Penetapan tersangka tersebut diketahui setelah penasehat hukum pelapor Lucia Lastiur Lumban Raja, Benri Pakpahan, SH, MH, mendatangi Polda Sumut, Senin (24/8), untuk mempertanyakan perkembangan Laporan Polisi Nomor LP/B/825/VI/2024/SPKT/Polda Sumatera Utara tanggal 26 Juni 2024, sekaligus meminta Surat Pemberitahuan Perkembangan Hasil Penyidikan (SP2HP) terbaru.
“Kedatangan kita hari ini ke Polda Sumatera Utara untuk mempertanyakan perkembangan laporan polisi yang dibuat klien kita, sekaligus meminta SP2HP terbaru terkait kasus dugaan penelantaran anak,” kata Benri.
Menurut Benri, berdasarkan SP2HP yang diterima, penyidik telah melakukan gelar perkara dan menetapkan ABS sebagai tersangka pada 10 Agustus 2026.
ABS disangkakan melanggar Pasal 77B Undang-Undang RI Nomor 35 Tahun 2014 tentang Perubahan atas Undang-Undang RI Nomor 23 Tahun 2002 tentang Perlindungan Anak.
“Selanjutnya, dari keterangan penyidik, rencananya akan dilakukan pemanggilan terhadap tersangka untuk menjalani pemeriksaan,” ujar dia.
Benri mengatakan pasal yang disangkakan memiliki ancaman pidana maksimal lima tahun penjara.
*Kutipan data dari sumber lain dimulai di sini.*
-- ==== Sys2Proof/Config.lean ====
section
/-! DEFINITION. What is fixed for the block (00_scope.md R8, R9) and the values the spec leaves free.
The two open parameters of R10 and R11 are a field of State (log 2). -/

namespace Sys2Proof.Config

/-- `T_RSTL`, reset low, µs (R9). -/
def tRstl : Nat := 480
/-- `T_PDS`, release to presence sample, µs (R9). -/
def tPds : Nat := 70
/-- `T_RSTR`, presence sample to the end of the reset sequence, µs (R9). -/
def tRstr : Nat := 410
/-- `T_W1L`, write-1 low, µs (R9). -/
def tW1l : Nat := 6
/-- `T_W1R`, write-1 released, µs (R9). -/
def tW1r : Nat := 64
/-- `T_W0L`, write-0 low, µs (R9). -/
def tW0l : Nat := 60
/-- `T_W0R`, write-0 released, µs (R9). -/
def tW0r : Nat := 10
/-- `T_RDL`, read slot low, µs (R9). -/
def tRdl : Nat := 6
/-- `T_RDS`, release to read sample, µs (R9). -/
def tRds : Nat := 9
/-- `T_RDR`, read sample to the end of the slot, µs: exactly 55 (R9, D8, U18; log 12). -/
def tRdr : Nat := 55

/-- ROM command bytes (R8, R98). -/
def romSkip : Byte := 0xCC
def romRead : Byte := 0x33
def romMatch : Byte := 0x55
def romSearch : Byte := 0xF0

/-- Search positions of a pass (R8). -/
def positions : Nat := 64

/-- The reflected CRC polynomial constant, 0x31 with its bits reversed (R200). -/
def crcPoly : Byte := 0x8C

/-- The sentinel -1 of the search state as `LASTDEV` holds it (R8, R36). -/
def sentinel : Byte := 0xFF

/-- FREE VALUE: the level `ow_in` has at the `n`-th sample since reset, where nothing in State says
what it is (R48, R49, U16; log 3). -/
opaque freeLevel : Nat → Bool

/-- FREE VALUE: what `h_rdata` shows at the `n`-th unspecified host read (R64, R68, U10, U19; log 5). -/
opaque freeRead : Nat → Byte

/-- FREE VALUE: byte `a` of `BUF` after the `r`-th hardware reset while no `FIND_DEVICES` has written it
since (R43, U9; log 4). The same until it is written. -/
opaque freeBuf (r a : Nat) : Byte

end Sys2Proof.Config
end

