-- ==== Sys2Proof/Machine/Bus.lean ====
section
/-! DEFINITION. The bus environment: what a sample returns and what the slaves of the reference bus do
(20_memory.md R76 to R85, 10_state.md R48). The block acts on samples alone; where the spec says nothing
of a slave its level is free (log 3, 9, 10). -/

namespace Sys2Proof.Machine

/-- What a slave does to the line in a read slot (R79). -/
inductive Drive where
  /-- Leaves the line alone. -/
  | released
  /-- Sends this bit: holds the line low for a 0, leaves it alone for a 1. -/
  | sends (b : Bool)
  /-- Nothing is known of it. -/
  | anything
deriving DecidableEq, Repr

/-- What a slave does in a read slot (R79, R82, R84): a slave that is not transmitting leaves the line alone. -/
def Slave.drive (v : Slave) : Drive :=
  match v.mode with
  | .sendId pos => .sends (idBit v.ident pos)
  | .searchTrue pos => .sends (idBit v.ident pos)
  | .searchCompl pos => .sends (!idBit v.ident pos)
  | .selected => match v.reply with
    | [] => .released
    | b :: _ => .sends b
  | .unknown => .anything
  | .romCommand _ _ => .released
  | .matching _ => .released
  | .searchWrite _ => .released
  | .ignoring => .released

/-- A slave after a read slot. One that was waiting for a written bit is in a situation the spec does not
describe (log 9). -/
def Slave.afterRead (v : Slave) : Slave :=
  match v.mode with
  | .sendId pos => { v with mode := if pos < 63 then .sendId (pos + 1) else .unknown }
  | .searchTrue pos => { v with mode := .searchCompl pos }
  | .searchCompl pos => { v with mode := .searchWrite pos }
  | .selected => { v with reply := v.reply.tail }
  | .ignoring => v
  | .romCommand _ _ => { v with mode := .unknown }
  | .matching _ => { v with mode := .unknown }
  | .searchWrite _ => { v with mode := .unknown }
  | .unknown => v

/-- The mode a ROM command byte puts a slave in (R81 to R84). What another byte does is not in the spec (N7). -/
def afterRomByte (c : Byte) : SlaveMode :=
  if c = Config.romSkip then .selected
  else if c = Config.romRead then .sendId 0
  else if c = Config.romMatch then .matching 0
  else if c = Config.romSearch then .searchTrue 0
  else .unknown

/-- A slave after a write slot that delivers `b` (R78, R80 to R84). One that was sending is in a situation the
spec does not describe, and so is one that a search has left alone on the bus (R84; log 9). A device that a match does not
select is deselected at the first bit that differs from its identifier: the model's choice, since R83 gives no bit (log 22). A selected slave takes what is written as addressed to it (R81, R83)
and keeps the reply bits it has not sent, for its next read slots: the model's choice, since no rule gives a device's
function commands (N10; log 18). -/
def Slave.afterWrite (b : Bool) (v : Slave) : Slave :=
  match v.mode with
  | .romCommand got acc =>
    let byte := acc ||| (zextBit b <<< got)
    { v with mode := if got < 7 then .romCommand (got + 1) byte else afterRomByte byte }
  | .matching pos =>
    { v with mode := if b = idBit v.ident pos then (if pos < 63 then .matching (pos + 1) else .selected)
                     else .ignoring }
  | .searchWrite pos =>
    { v with mode := if b = idBit v.ident pos then (if pos < 63 then .searchTrue (pos + 1) else .unknown)
                     else .ignoring }
  | .selected => v
  | .ignoring => v
  | .sendId _ => { v with mode := .unknown }
  | .searchTrue _ => { v with mode := .unknown }
  | .searchCompl _ => { v with mode := .unknown }
  | .unknown => v

/-- A slave after a bus reset: it listens for a ROM command (R80). The spec does not say what becomes of reply bits it has not
sent; that they stay, for its next selection, is the model's choice (log 18). -/
def Slave.afterReset (v : Slave) : Slave := { v with mode := .romCommand 0 0 }

/-- Whether a slave is sending its identifier or a reply, where several at once collide (U2, U4). -/
def Slave.talks (v : Slave) : Bool :=
  match v.mode with
  | .sendId _ => true
  | .selected => !v.reply.isEmpty
  | .romCommand _ _ => false
  | .matching _ => false
  | .searchTrue _ => false
  | .searchCompl _ => false
  | .searchWrite _ => false
  | .ignoring => false
  | .unknown => false

/-- Whether two or more slaves talk at once. -/
def ReferenceBus.collides (bus : ReferenceBus) : Bool := decide (2 ≤ bus.slaves.countP Slave.talks)

/-- The level of a read slot: low if a slave sends 0, high if none does (R76); the free level where a slave's
behaviour is unknown, or where talkers collide and the bus does not promise the AND. -/
def ReferenceBus.readLevel (bus : ReferenceBus) (free : Bool) : Bool :=
  if !bus.collisionsAnd && bus.collides then free
  else if bus.slaves.any (fun v => v.drive == .sends false) then false
  else if bus.slaves.any (fun v => v.drive == .anything) then free
  else true

/-- The level of the presence sample: low exactly when a device is on the bus (R77). -/
def ReferenceBus.presenceLevel (bus : ReferenceBus) : Bool := bus.slaves.isEmpty

/-- The slaves of the bus changed one by one. -/
def ReferenceBus.mapSlaves (f : Slave → Slave) (bus : ReferenceBus) : ReferenceBus :=
  { bus with slaves := bus.slaves.map f }

/-- The two kinds of sample: in a reset sequence and in a read slot (R99). -/
inductive SampleKind where
  | presence
  | readSlot
deriving DecidableEq, Repr

/-- The level a sample of this kind returns; `free` is the level where nothing says what it is. -/
def Environment.level (k : SampleKind) (free : Bool) : Environment → Bool
  | .scripted [] => free
  | .scripted (b :: _) => b
  | .reference bus =>
    match k with
    | .presence => bus.presenceLevel
    | .readSlot => bus.readLevel free

/-- The environment after a sample: the script is one level shorter, the slaves have seen a bus reset (R80) or a
read slot (R79). That they advance at the sample, and not at another instant of the reset sequence or read slot, is the
model's choice (log 21): the spec gives no instant (N7). -/
def Environment.afterSample (k : SampleKind) : Environment → Environment
  | .scripted levels => .scripted levels.tail
  | .reference bus =>
    match k with
    | .presence => .reference (bus.mapSlaves Slave.afterReset)
    | .readSlot => .reference (bus.mapSlaves Slave.afterRead)

/-- The environment after a write slot that delivers `b` (R78). -/
def Environment.afterWrite (b : Bool) : Environment → Environment
  | .scripted levels => .scripted levels
  | .reference bus => .reference (bus.mapSlaves (Slave.afterWrite b))

/-- The environment after the block was reset in the middle of a command: what the slaves make of the cut
waveform is unknown (R271, U17; log 19). -/
def Environment.afterCut : Environment → Environment
  | .scripted levels => .scripted levels
  | .reference bus => .reference (bus.mapSlaves (fun v => { v with mode := .unknown }))

end Sys2Proof.Machine
end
Karena itu, pihak pelapor berharap penyidik mempertimbangkan penahanan terhadap ABS.
“Dari pasal yang disangkakan, ancamannya lima tahun. Secara objektif bisa dilakukan penahanan. Itu harapan kita kepada penyidik,” katanya.
Menurut dia, penahanan diharapkan dapat mempercepat proses penyidikan karena perkara tersebut telah berlangsung cukup lama.
“Harapan kita, karena secara objektif bisa dilakukan penahanan, demi mempercepat proses penyidikan, mengingat kasus ini sudah sangat lama, kurang lebih sudah dua tahun,” ujar Benri.